I hate it. I hate it all! I hate that my Jewish friends are walking through this world right now feeling a heightened sense of unsafety. I hate that my Muslim friends are walking through this world right now feeling the same way as this war excites hate crimes and sentiments of islamophobia and antisemitism. It’s awful. Fucking awful! But the worst is seeing the dehumanization of people that is always the tactic to justify the killing of innocent lives. I denounce it with every fiber of my being.
So, I won’t go any further into my thoughts here, but please know my door is always open. I will never be the one who has it all figured out, but I will always sit in the room with you as you rumble with your own answers.
Now that we have some foundational pieces here together, how in the world do we lead our businesses through a humanitarian crisis? What’s the right protocol?
First off, there is no “right” anything. There will be people who pause their marketing because that feels right for them and sometimes that’s an appropriate response. There will be people who carry on as business as usual and not address current events because of a fear of getting it wrong.
What I’ll share is as business owners, we have three core responsibilities –
My first step during times like these is checking in with my clients. I open my coaching calls by asking how everyone is doing and affirming that I’m here for additional processing as my capacity allows. On my client intake form, there’s also a place where community members can add any specific identities that are important to them, which can help alert me to check in with them specifically.
One thing that stops a lot of us from bringing things into the room is the fear that we’ll open ourselves to discourse we’re not prepared to hold space for or by bringing something to the surface, it will open up something vulnerable when in reality, it’s naming a vulnerability that is already being felt.

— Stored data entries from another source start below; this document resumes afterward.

theorem bteOf_foldl_fonHand {l : List Nat} {r : BteRun} (h : (bteOf s n ch).run = some r) :
    ∃ r', (bteOf (l.foldl (fonHand n ch) s) n ch).run = some r' ∧ r'.cmd = r.cmd ∧ r'.handed = r.handed ++ l := by
  induction l generalizing s r with
  | nil => exact ⟨r, h, rfl, (List.append_nil _).symm⟩
  | cons t l ih =>
    obtain ⟨u, hu, hc, hh⟩ := bteOf_fonHand (t := t) h
    obtain ⟨v, hv, hd, hg⟩ := ih hu
    exact ⟨v, hv, hd.trans hc, by rw [hg, hh, List.append_assoc, List.singleton_append]⟩

/-- A target's array gets a descriptor that can be read. -/
theorem fons_fonHand {t : Nat} {r : BteRun} {d : BitVec 256} (h : (bteOf s n ch).run = some r)
    (hd : fonDesc (tileOf s t) r.cmd.fon = some d) :
    (tileOf (fonHand n ch s t) t).fons = (tileOf s t).fons ++ [fonCmd d n ch r.cmd.seq] := by
  simp only [fonHand, h, hd]
  rw [tileOf_modTile_same]
  rfl

/-! ### Reports and promises (R275, R276) -/

theorem exec_bteCommandReport {r : BteRun} (h : reportNext s n ch = some r) :
    ∃ t, exec (.bteCommandReport n ch) s = .next t ∧ (bteOf t n ch).done = r.cmd.seq := by
  show ∃ t, execBteCommandReport n ch s = _ ∧ _
  simp only [execBteCommandReport, h]
  refine ⟨_, rfl, ?_⟩
  rw [bteOf_setBte_same]
  rfl

/-- A promise missed traps the bank that issued the command (R275). -/
theorem exec_promiseMissed {seq t b sl cx : Nat} {c : BteCmd}
    (h : ((bteCmds (bteOf s n ch)).find? fun x => x.seq == seq && missDue s.cyc x) = some c) (hc : c.strict = some (t, b, sl, cx)) :
    ∃ u, exec (.promiseMissed n ch seq) s = .next u ∧ (tileOf u t).stopped = true ∧
      ∃ r, (tileOf u t).traps = (tileOf s t).traps ++ [r] ∧ r.cause = 0xD10 ∧ r.detail = BitVec.ofNat 64 seq ∧ r.bank = b := by
  show ∃ u, execPromiseMissed n ch seq s = _ ∧ _
  simp only [execPromiseMissed, h, hc]
  refine ⟨_, rfl, ?_⟩
  rw [tileOf_takeTrap_same]
  exact ⟨rfl, _, rfl, rfl, rfl, rfl⟩

/-- Settles O51, clause by clause. -/
theorem walkAndCopySteps : Obligations.WalkAndCopySteps := by
  unfold Obligations.WalkAndCopySteps
  intro s n ch a c
  refine ⟨exec_agtElement, fun _ => exec_agtElement_raced, fun _ _ => exec_agtTokenOut_walk, fun _ _ => exec_agtTokenOut_status,
    exec_agtWalkReport_flush, exec_agtWalkReport_done, fun _ _ => exec_pageWalk, fun st w t wr => ⟨fun _ _ => walkTell_pe_ok,
      fun _ _ _ _ => walkTell_pe_fail, fun _ _ _ _ => walkTell_agt_fail, fun _ _ => walkTell_agt_ok⟩,
    fun _ _ => exec_bteCommandBegin, fun h => ?_, fun r hr => ?_, fun _ => exec_bteCommandReport,
    fun _ _ _ _ _ _ => exec_promiseMissed⟩
  · obtain ⟨t, ht, y, hq, hy⟩ := exec_chainTake h
    exact ⟨t, y, ht, hq, hy⟩
  · refine ⟨_, rfl, bteOf_foldl_fonHand hr, fun k d hk hd => ?_⟩
    rw [hk]
    exact fons_fonHand hr hd

end Sys2Proof
end

section
/-! The instructions of the block-transfer engine (R274, R282 to R289, O45). -/
namespace Sys2Proof

open Machine

variable {s : State} {n ch : Nat}

/-! ### Releases towards a channel (R285, R290) -/

theorem btes_releaseLater {o : Owed} : (releaseLater s o).btes = s.btes := by
  unfold releaseLater
  split
  · exact btes_clkRelease
  · rfl

/-- A release towards an issue object leaves every channel as it is. -/
theorem bteOf_issueRel {f : Firing} {m k : Nat} : bteOf (issueRel s f m k) n ch = bteOf s n ch := bteOf_of_btes btes_releaseLater

/-! ### What `bte.seq` acquires (R288, R314) -/

/-- The state `s` with what a firing's bank acquires from the line of its channel's SEQADDR, where that page translates. -/
def seqAcquired (s : State) (f : Firing) : State :=
  let h := tileHolder s f.tile
  let va := fld (chanFor s f).w1 47 0
  match walkTables s h.2.1 (va / 4096) false with
  | .ok pp _ =>
    let loc := physLoc (pp * 4096 + va % 4096)
    clkAcquire s h.2.1 h.1 (lineObj loc) 2 (tilePlace f.tile) (some (locPlace loc))
  | _ => s
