-- ==== Sys2Proof/Machine/FrameTx.lean ====
section
/-! DEFINITION. The request side's accesses: the request registers, the expected length, and the
frame assembly (spec/41_frame_tx.md R122 to R134). -/

namespace Sys2Proof.Machine

/-- WR_REQ_ADDR (spec/41_frame_tx.md R122). -/
def execWrReqAddr (a : Byte) (s : State) : Host.Outcome State Fault Refusal :=
  .next (s.completeWrite (s.blk.setReqAddr a))

/-- RD_REQ_ADDR (spec/41_frame_tx.md R123). -/
def execRdReqAddr (s : State) : Host.Outcome State Fault Refusal :=
  .next (s.completeRead s.blk.reqAddr)

/-- WR_REQ_FC (spec/41_frame_tx.md R124). -/
def execWrReqFc (f : Byte) (s : State) : Host.Outcome State Fault Refusal :=
  .next (s.completeWrite (s.blk.setReqFc f))

/-- RD_REQ_FC (spec/41_frame_tx.md R125). -/
def execRdReqFc (s : State) : Host.Outcome State Fault Refusal :=
  .next (s.completeRead s.blk.reqFc)

/-- RD_EXP_LEN (spec/41_frame_tx.md R126; spec/10_state.md R30). -/
def execRdExpLen (s : State) : Host.Outcome State Fault Refusal :=
  .next (s.completeRead (replyLen s.blk.reqFc))

/-- TX_START (spec/41_frame_tx.md R130). -/
def execTxStart (s : State) : Host.Outcome State Fault Refusal :=
  .next (s.completeWrite s.blk.startTx)

/-- WR_TX_IN (spec/41_frame_tx.md R131). -/
def execWrTxIn (b : Byte) (s : State) : Host.Outcome State Fault Refusal :=
  .next (s.completeWrite (s.blk.pushTx b))

/-- TX_SEAL (spec/41_frame_tx.md R132). -/
def execTxSeal (s : State) : Host.Outcome State Fault Refusal :=
  .next (s.completeWrite s.blk.sealTx)

/-- RD_TX_LEN (spec/41_frame_tx.md R133). -/
def execRdTxLen (s : State) : Host.Outcome State Fault Refusal :=
  .next (s.completeRead (lenByte s.blk.tx))

/-- RD_TX_WIN (spec/41_frame_tx.md R134). -/
def execRdTxWin (i : Byte) (s : State) : Host.Outcome State Fault Refusal :=
  .next (s.completeRead (byteAt s.blk.tx i.toNat))

end Sys2Proof.Machine
end

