theorem exec_rdRxWin_index (s : State) {a : PortAddr} (h : 0x100#10 ≤ a ∧ a ≤ 0x1FF#10) :
    exec (.rdRxWin (windowIndex a)) s =
      .next (s.completeRead (byteAt s.blk.rx (a.toNat - 0x100))) := by
  have hrange := toNat_rxWin h
  have hindex : a.toNat - 0x100 = (windowIndex a).toNat := by rw [windowIndex_toNat]; omega
  rw [hindex]; rfl

theorem exec_rdTxWin_index (s : State) {a : PortAddr} (h : 0x200#10 ≤ a ∧ a ≤ 0x2FF#10) :
    exec (.rdTxWin (windowIndex a)) s =
      .next (s.completeRead (byteAt s.blk.tx (a.toNat - 0x200))) := by
  have hrange := toNat_txWin h
  have hindex : a.toNat - 0x200 = (windowIndex a).toNat := by rw [windowIndex_toNat]; omega
  rw [hindex]; rfl

/-- A read chosen by a condition returns the byte chosen by that condition. -/
theorem exec_ite_read {c : Prop} [Decidable c] {i j : Instr} {s : State} {u v : Byte}
    (hi : c → exec i s = .next (s.completeRead u)) (hj : exec j s = .next (s.completeRead v)) :
    exec (if c then i else j) s = .next (s.completeRead (if c then u else v)) := by
  split
  · exact hi ‹c›
  · exact hj

/-- The decoder and the register map test the addresses in the same order: eighteen registers, each
read by its own instruction, then the two windows, and 0x00 for the rest. -/
theorem exec_decodeRead (a : PortAddr) (s : State) :
    exec (decodeRead a) s = .next (s.completeRead (s.blk.portRead a)) := by
  unfold decodeRead Block.portRead
  iterate 18 refine exec_ite_read (fun _ => rfl) ?_
  refine exec_ite_read (exec_rdRxWin_index s) ?_
  exact exec_ite_read (exec_rdTxWin_index s) rfl

/-- Settles O52: a word with RW = 0 is decoded by its address alone. -/
theorem everyReadReturnsTheMapAndKeepsTheRecord :
    Obligations.EveryReadReturnsTheMapAndKeepsTheRecord := by
  intro w s h
  have hread : decode w = decodeRead (addrField w) := by
    rw [decode, show rwField w = false from h]; rfl
  rw [hread, exec_decodeRead]
  rfl

/-! ### Each field is written by its own accesses only (spec/70_reset_and_hazards.md R256, R257) -/

/-- The record with every field that the access may write taken from `c`, and the others kept. -/
def Block.overwrittenBy (b : Block) (i : Instr) (c : Block) : Block where
  crc := bif writesCrc i then c.crc else b.crc
  reqAddr := bif writesReqAddr i then c.reqAddr else b.reqAddr
  reqFc := bif writesReqFc i then c.reqFc else b.reqFc
  tx := bif writesTx i then c.tx else b.tx
  txSealed := bif writesTxSealed i then c.txSealed else b.txSealed
  rx := bif writesRx i then c.rx else b.rx
  rxOvf := bif writesRxOvf i then c.rxOvf else b.rxOvf
  txOvf := bif writesTxOvf i then c.txOvf else b.txOvf
  accErr := bif writesAccErr i then c.accErr else b.accErr
  result := bif writesResults i then c.result else b.result
  rspAddr := bif writesResults i then c.rspAddr else b.rspAddr
  rspFc := bif writesResults i then c.rspFc else b.rspFc
  devErr := bif writesResults i then c.devErr else b.devErr
  devClass := bif writesResults i then c.devClass else b.devClass
  crcExp := bif writesResults i then c.crcExp else b.crcExp
  crcGot := bif writesResults i then c.crcGot else b.crcGot
  payLen := bif writesResults i then c.payLen else b.payLen

/-- The frame of every access: it changes no field but those it may write. -/
theorem blockAfter_eq_overwrittenBy (i : Instr) (b : Block) :
    blockAfter i b = b.overwrittenBy i (blockAfter i b) := by
  cases i
  case txSeal =>
    rw [blockAfter]
    rcases b.sealTx_cases with ⟨_, e⟩ | ⟨_, _, e⟩ | ⟨_, _, e⟩ <;> rw [e] <;> rfl
  case wrRxIn x =>
    rw [blockAfter]
    rcases b.pushRx_cases x with ⟨_, e⟩ | ⟨_, e⟩ <;> rw [e] <;> rfl
  case wrTxIn x =>
    rw [blockAfter]
    rcases b.pushTx_cases x with ⟨_, e⟩ | ⟨_, _, e⟩ | ⟨_, _, e⟩ <;> rw [e] <;> rfl
  all_goals rfl

/-- Settles O54: every field reads as the frame of the access says. -/
theorem onlyTheirOwnAccessesChangeEachField :
    Obligations.OnlyTheirOwnAccessesChangeEachField := by
  intro i s t h
  obtain ⟨hblk, hinputs, _⟩ := exec_inversion h
  have hframe : t.blk = s.blk.overwrittenBy i t.blk := by
    rw [hblk]; exact blockAfter_eq_overwrittenBy i s.blk
  refine ⟨?_, ?_, ?_, ?_, ?_, ?_, ?_, ?_, ?_, ?_, hinputs⟩
  all_goals
    intro hkeeps
    rw [hframe]
    simp [Block.overwrittenBy, Block.outcome, hkeeps]
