-- ==== Sys2Proof/Machine/Handler.lean ====
section
/-! DEFINITION. The five handler transitions: the receive framer and the transmit sequencer (rules R85 to R98). -/

namespace Sys2Proof.Machine

open Sys2Proof

/-- H_NONE (rule R86): the loop ends and the Handler returns (rule R85). -/
def execHNone (s : State) : Host.Outcome State Fault Refusal := .next s.leaveHandler

/-- The length byte is seeded and counted, whether or not the slot is Free (rule R88). -/
def State.seedReception (s : State) (b : Byte) : State :=
  { s with chkAcc := b, byteCount := 1, totalBytes := rxTotal s.cfg b }

/-- The body of H_RXIDLE (rule R88). -/
def State.receiveLength (s : State) : State :=
  let seeded := s.rdByte.seedReception s.rxByte
  if seeded.slotStatus seeded.bufferIn = .free then
    { seeded.memWrite (slotSpace seeded.bufferIn) 0 s.rxByte with protocolState := .receiveActive }
  else seeded.resetPath

/-- H_RXIDLE (rule R88). -/
def execHRxIdle (s : State) : Host.Outcome State Fault Refusal := .next s.receiveLength

/-- XOR the byte into the accumulator and store it where the slot has room (rules R41 a, R89). -/
def State.acceptByte (s : State) (b : Byte) : State :=
  let summed := { s with chkAcc := s.chkAcc ^^^ b }
  if summed.byteCount < 3 + summed.cfg.capacity then summed.memWrite (slotSpace summed.bufferIn) summed.byteCount b
  else summed

/-- The completion of a reception (rules R89, R90). -/
def State.completeReception (s : State) : State :=
  { s.setSlotStatus s.bufferIn .complete with bufferIn := s.bufferIn ^^^ 1 }.resetPath

/-- The body of H_RXACTIVE (rule R89). -/
def State.receiveByte (s : State) : State :=
  let read := s.rdByte
  if read.byteCount < read.totalBytes then
    let stored := read.acceptByte s.rxByte
    if stored.byteCount = 2 ∧ stored.chkAcc ≠ 0xFF then stored.resetPath
    else { stored with byteCount := stored.byteCount + 1 }
  else read.completeReception

/-- H_RXACTIVE (rule R89). -/
def execHRxActive (s : State) : Host.Outcome State Fault Refusal := .next s.receiveByte

/-- The completion of a transmission (rule R91). -/
def State.completeTransmission (s : State) : State :=
  (({ s with txRequest := .free }.modeRx).wrByte s.cfg.dummyByte).resetPath

/-- H_TX (rule R91). -/
def execHTx (s : State) : Host.Outcome State Fault Refusal :=
  if s.byteCount < s.totalBytes then
    match s.txSeq s.byteCount with
    | some b => .next { s.wrByte b with byteCount := s.byteCount + 1 }
    | none => .fault (.outsideBuffer .txbuf s.byteCount)
  else .next s.completeTransmission

/-- H_RSVD (rule R92). -/
def execHRsvd (s : State) : Host.Outcome State Fault Refusal := .next s.resetPath

end Sys2Proof.Machine
end

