-- ==== Sys2Proof/Machine/Step.lean ====
section
/-! DEFINITION. One step of the machine: of the Handler while an invocation is in progress, of Mainline otherwise (rule R48). -/

namespace Sys2Proof.Machine

open Sys2Proof

/-- One step. -/
def step (s : State) : Host.Outcome State Fault Refusal :=
  if s.inHandler then runHandler s else runHost s

/-- The state with an instruction placed so that the very next step runs it (assumption log 9). -/
def State.withFetchWord (s : State) (nbits w : Nat) : State := s.placeTableWord nbits w

end Sys2Proof.Machine
end

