-- ==== Sys2Proof/Certificates/Slice0/Obligations.lean ====
section
/-! DEFINITION. The statements for the provers. In a statement about a host operation, `s.opStart` is the state once the schedule's choice
for the operation has been taken, and `State.RunsThrough` says that no Handler invocation cuts it (a cut operation has statements of
its own: HandlerEnteredAtAPoint, StepResumesMainline). -/

open Sys2Proof Sys2Proof.Machine

/-! ### Formats and decoding -/

/-- Rule R77: the transmit checksum and its corner cases. -/
def Obligations.TransmitChecksum : Prop :=
  (∀ len typ : Byte, chk len typ = len ^^^ typ ^^^ 0xFF) ∧
  chk 0x00 0x00 = 0xFF ∧ (∀ x : Byte, chk x x = 0xFF) ∧ (∀ x : Byte, chk x (x ^^^ 0xFF) = 0x00) ∧ chk 0x03 0x01 = 0xFD

/-- Words written out from rule R61's table and V-S3 of 95_test_vectors.md, and the keys of rule R67. -/
def Obligations.WordsDecodeAsTheTableSays : Prop :=
  decodeHcw ⟨0x10000, []⟩ = .ok .init ∧ decodeHcw ⟨0x2FFFF, []⟩ = .ok .tick ∧
  decodeHcw ⟨0x30103, [0x10, 0x20, 0x30]⟩ = .ok (.enqueue 0x01 0x03 [0x10, 0x20, 0x30]) ∧
  decodeHcw ⟨0x4ABCD, []⟩ = .ok .rxStatus ∧ decodeHcw ⟨0x7051E, []⟩ = .ok (.rxData 0x05) ∧
  decodeHcw ⟨0x80000, []⟩ = .ok .rxClear ∧ decodeHcw ⟨0x00000, []⟩ = .error (.reservedOp 0x0) ∧
  decodeHcw ⟨0xF1234, []⟩ = .error (.reservedOp 0xF) ∧
  decodeHev 0b011 = .hNone ∧ decodeHev 0b100 = .hRxIdle ∧ decodeHev 0b111 = .hRsvd

/-- Decoding an encoded well-formed operation gives it back: every operand, at every value its field admits. -/
def Obligations.DecodeEncodeAgree : Prop :=
  ∀ i : Instr, i.wellFormed = true → decode (encode i) = .ok i

/-- Rule R62: a field the operation map marks "ignored" may hold any value and has no effect; `type`, `length` and `index` are taken as
they stand. That a payload presented with an operation other than ENQUEUE is ignored as well is the model's reading, DEDUCED: assumption
log 12. -/
def Obligations.IgnoredFieldsHaveNoEffect : Prop :=
  ∀ (a b : Byte) (p : List Byte),
    decodeHcw ⟨hcwWord 0x1 a b, p⟩ = .ok .init ∧ decodeHcw ⟨hcwWord 0x2 a b, p⟩ = .ok .tick ∧
    (p.length = b.toNat → decodeHcw ⟨hcwWord 0x3 a b, p⟩ = .ok (.enqueue a b p)) ∧
    decodeHcw ⟨hcwWord 0x4 a b, p⟩ = .ok .rxStatus ∧ decodeHcw ⟨hcwWord 0x5 a b, p⟩ = .ok .rxLen ∧
    decodeHcw ⟨hcwWord 0x6 a b, p⟩ = .ok .rxType ∧ decodeHcw ⟨hcwWord 0x7 a b, p⟩ = .ok (.rxData a) ∧
    decodeHcw ⟨hcwWord 0x8 a b, p⟩ = .ok .rxClear ∧ decodeHcw ⟨hcwWord 0x9 a b, p⟩ = .ok .poll

/-- Rule R71 (a): exactly the op codes 0x0 and 0xA to 0xF are rejected as reserved, whatever the operand fields hold. -/
def Obligations.ReservedOpsAreRejected : Prop :=
  ∀ (op : BitVec 4) (a b : Byte) (p : List Byte),
    (op = 0 ∨ 0xA ≤ op.toNat) ↔ decodeHcw ⟨hcwWord op a b, p⟩ = .error (.reservedOp op)

/-- Rules R66 and R87: without the ready bit in the status word no transition is taken; with it, `protocol_state` selects. -/
def Obligations.EventKeySelectsTransition : Prop :=
  ∀ s : State, s.handlerInstr =
    if s.statusWord &&& s.cfg.readyMask = 0 then .hNone
    else match s.protocolState with
      | .receiveIdle => .hRxIdle
      | .receiveActive => .hRxActive
      | .transmitting => .hTx
      | .reserved => .hRsvd

/-- Rule R80: the transmit sequence of a packet within CAPACITY. -/
def Obligations.TransmitSequence : Prop :=
  ∀ (s : State) (n : Nat), (s.byteAt .txbuf 2).toNat ≤ s.cfg.capacity →
    n < (s.byteAt .txbuf 2).toNat + s.cfg.txOverhead →
    s.txSeq n = some (if n < 5 + (s.byteAt .txbuf 2).toNat then s.byteAt .txbuf n else s.cfg.trailerByte)

/-- Rule R47: a buffer read returns the latest write to its place, and a write changes no other place. -/
def Obligations.ReadReturnsLatestWrite : Prop :=
  ∀ (s : State) (sp : Space) (a : Nat) (v : Byte) (sp' : Space) (x : Nat),
    (s.memWrite sp a v).byteAt sp' x = if sp' = sp ∧ x = a then v else s.byteAt sp' x

/-! ### Reset, INIT and POLL -/

/-- Rule R147: hardware reset, with the values of rule R34's table. A byte of a buffer is unspecified: it is the free value
`Config.powerOnByte`, of which nothing is known. (Nothing is said of the three registers the table leaves unspecified.) -/
def Obligations.HardwareReset : Prop :=
  ∀ c : Config, let s := State.resetWith c
    s.protocolState = .receiveIdle ∧ s.bufferIn = 0 ∧ s.bufferOut = 0 ∧ s.txRequest = .free ∧
    s.freeCount = c.channelFreeMax ∧ s.slotStatus 0 = .free ∧ s.slotStatus 1 = .free ∧ s.intMasked = true ∧
    s.trace = [] ∧ s.admitsHandler = false ∧ s.AtRest ∧ (∀ sp a, s.byteAt sp a = Config.powerOnByte sp a)

/-- Rule R120: the first INIT. The registers and tags take rule R34's values (the three without one some value of their width), the sync
pattern stands in TXBUF, the source is unmasked, each word of INIT_SEQ is sent in order; the inputs are untouched. Of the other buffer
bytes this statement says nothing: see InitWritesOnlyTheSyncBytes. -/
def Obligations.InitBringsUp : Prop :=
  ∀ s : State, s.initDone = false → ∃ t, exec .init s = .next t ∧
    t = { s with
      protocolState := .receiveIdle, byteCount := t.byteCount, totalBytes := t.totalBytes, bufferIn := 0, bufferOut := 0
      txRequest := .free, chkAcc := t.chkAcc, freeCount := s.cfg.channelFreeMax, intMasked := false
      txbuf := t.txbuf, raw0 := t.raw0, raw1 := t.raw1
      status0 := .free, status1 := .free, initDone := true, draws := t.draws
      trace := s.trace ++ [.intMask] ++ s.cfg.initSeq.map .wrCfg ++ [.intUnmask]
      responses := s.responses ++ [⟨.ok, 0⟩] } ∧
    t.byteCount < 2 ^ s.cfg.countW ∧ t.totalBytes < 2 ^ s.cfg.countW ∧
    t.byteAt .txbuf 0 = s.cfg.sync0 ∧ t.byteAt .txbuf 1 = s.cfg.sync1

/-- Rule R39: INIT writes TXBUF at offsets 0 and 1 and no other buffer byte. That the bytes it does not write keep their (unspecified)
values is the model's reading, DEDUCED: assumption log 4. -/
def Obligations.InitWritesOnlyTheSyncBytes : Prop :=
  ∀ s t : State, exec .init s = .next t → t.raw0 = s.raw0 ∧ t.raw1 = s.raw1 ∧
    ∀ a, 2 ≤ a → t.byteAt .txbuf a = s.byteAt .txbuf a

/-- Rule R121: a second INIT, and any other host operation before the first, is refused; before INIT no invocation can start. -/
def Obligations.InitFirstAndOnce : Prop :=
  (∀ s : State, s.initDone = true → exec .init s = .refused .secondInit) ∧
  (∀ s : State, s.initDone = false → s.admitsHandler = false ∧
    ∀ i : Instr, i = .tick ∨ (∃ t n p, i = .enqueue t n p) ∨ i = .rxStatus ∨ i = .rxLen ∨ i = .rxType ∨ (∃ k, i = .rxData k) ∨
      i = .rxClear ∨ i = .poll → exec i s = .refused .beforeInit)

/-- Rule R122: in a polling build POLL enters the Handler from Mainline; its response is due when the Handler has returned. -/
def Obligations.PollEntersHandler : Prop :=
  ∀ s : State, s.initDone = true → s.cfg.polling = true →
    exec .poll s = .next { s with
      mainline := [.raise .ok], inHandler := true, intMasked := true, trace := s.trace ++ [.intMask] }

/-- Rule R122: a POLL that finds no ready event runs one whole invocation, of one status read, and answers OK; nothing but the mask, the
trace and the response (and the inputs taken) is written. -/
def Obligations.PollWithoutEvent : Prop :=
  ∀ s : State, s.initDone = true → s.cfg.polling = true → s.statusWord &&& s.cfg.readyMask = 0 →
    ∃ t u v, exec .poll s = .next t ∧ step t = .next u ∧ step u = .next v ∧
      v = { s with
        mainline := [], inHandler := false, intMasked := false, statusAnswers := v.statusAnswers, schedule := v.schedule
        draws := v.draws, trace := s.trace ++ [.intMask, .rdStatus s.statusWord, .intUnmask]
        responses := s.responses ++ [⟨.ok, 0⟩] }

/-- Rules R71 (b) and R122: POLL in an interrupt build, and TICK and ENQUEUE in a receive-only build, answer ILLEGAL and write nothing. -/
def Obligations.DisabledOperationsAreIllegal : Prop :=
  ∀ s : State, s.initDone = true → s.RunsThrough →
    (s.cfg.polling = false → exec .poll s = .next (s.opStart.respond .illegal 0)) ∧
    (s.cfg.rxOnly = true → exec .tick s = .next (s.opStart.respond .illegal 0) ∧
      ∀ typ len payload, exec (.enqueue typ len payload) s = .next (s.opStart.respond .illegal 0))

/-! ### TICK -/

/-- Rule R101: outside ReceiveIdle a TICK returns at once: OK, an empty trace, no state written. -/
def Obligations.TickOutsideIdleDoesNothing : Prop :=
  ∀ s : State, s.initDone = true → s.cfg.rxOnly = false → s.RunsThrough → s.protocolState ≠ .receiveIdle →
    exec .tick s = .next (s.opStart.respond .ok 0)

When the grocery store shooting in Buffalo, NY happened, for instance, I made a post in my client community denouncing it and also normalizing this isn’t business as usual. I had a client whose black brother was just shopping in that store a week prior. She needed this to be named even though I didn’t have all the details of her lived experience and what she was personally going through with how close this hit to home.
When we’re going through severely traumatic events, it’s so important that our clients know it’s okay to feel that shift in their capacity. To have that witnessed. To give full permission to not put pressure on yourself to carry on, hold to timelines, etc when your felt safety has been activated, your capacity has been greatly impacted, and there needs to be time and space for grief.
When it comes to marketing – many of us can’t afford to stop selling, halt operations, or go quiet because it feels insensitive. We have this tendency to demonize money during times like these when money isn’t some luxury, some nice to have amenity. It’s a core need to support ourselves, our team, and generate money for aid.
It’s always interesting to me how our most ingrained beliefs around money tend to come out during times of crisis as if it’s greedy or self-serving to also be concerned with financial security. Businesses do not stop because crises happen in the world. Our team members don’t get a break in their bills and neither do we.
Does that mean we carry on as business as usual? Absolutely not. Naming, acknowledging, bringing attention to what’s going on communicates to your community your stance, your compassion, and your intent as you continue to market during crisis.
Communication is so important here. It could be as simple as including a statement in your marketing emails, making an announcement on social, creating a podcast episode, whatever that looks like for you. We’ve all seen people market during crises that are in bad taste, which is usually leveraging some horrific act to drive sales or creating a give-back as a window to keep selling.
I’m not saying creating a give-back is wrong, (obviously I encourage consistent, sustainable giving through the 2% pledge) but there’s a difference between regular giving and giving during times of crises and there’s a right and wrong way to do it. The right way, in my opinion, is donating 100% of proceeds to a cause. Not a percent. Otherwise, if you’re selling to increase revenue, sell for the sake of revenue and keep that intent clean. Otherwise, it’s so easy for the cause to feel secondary when crises deserve urgency and priority.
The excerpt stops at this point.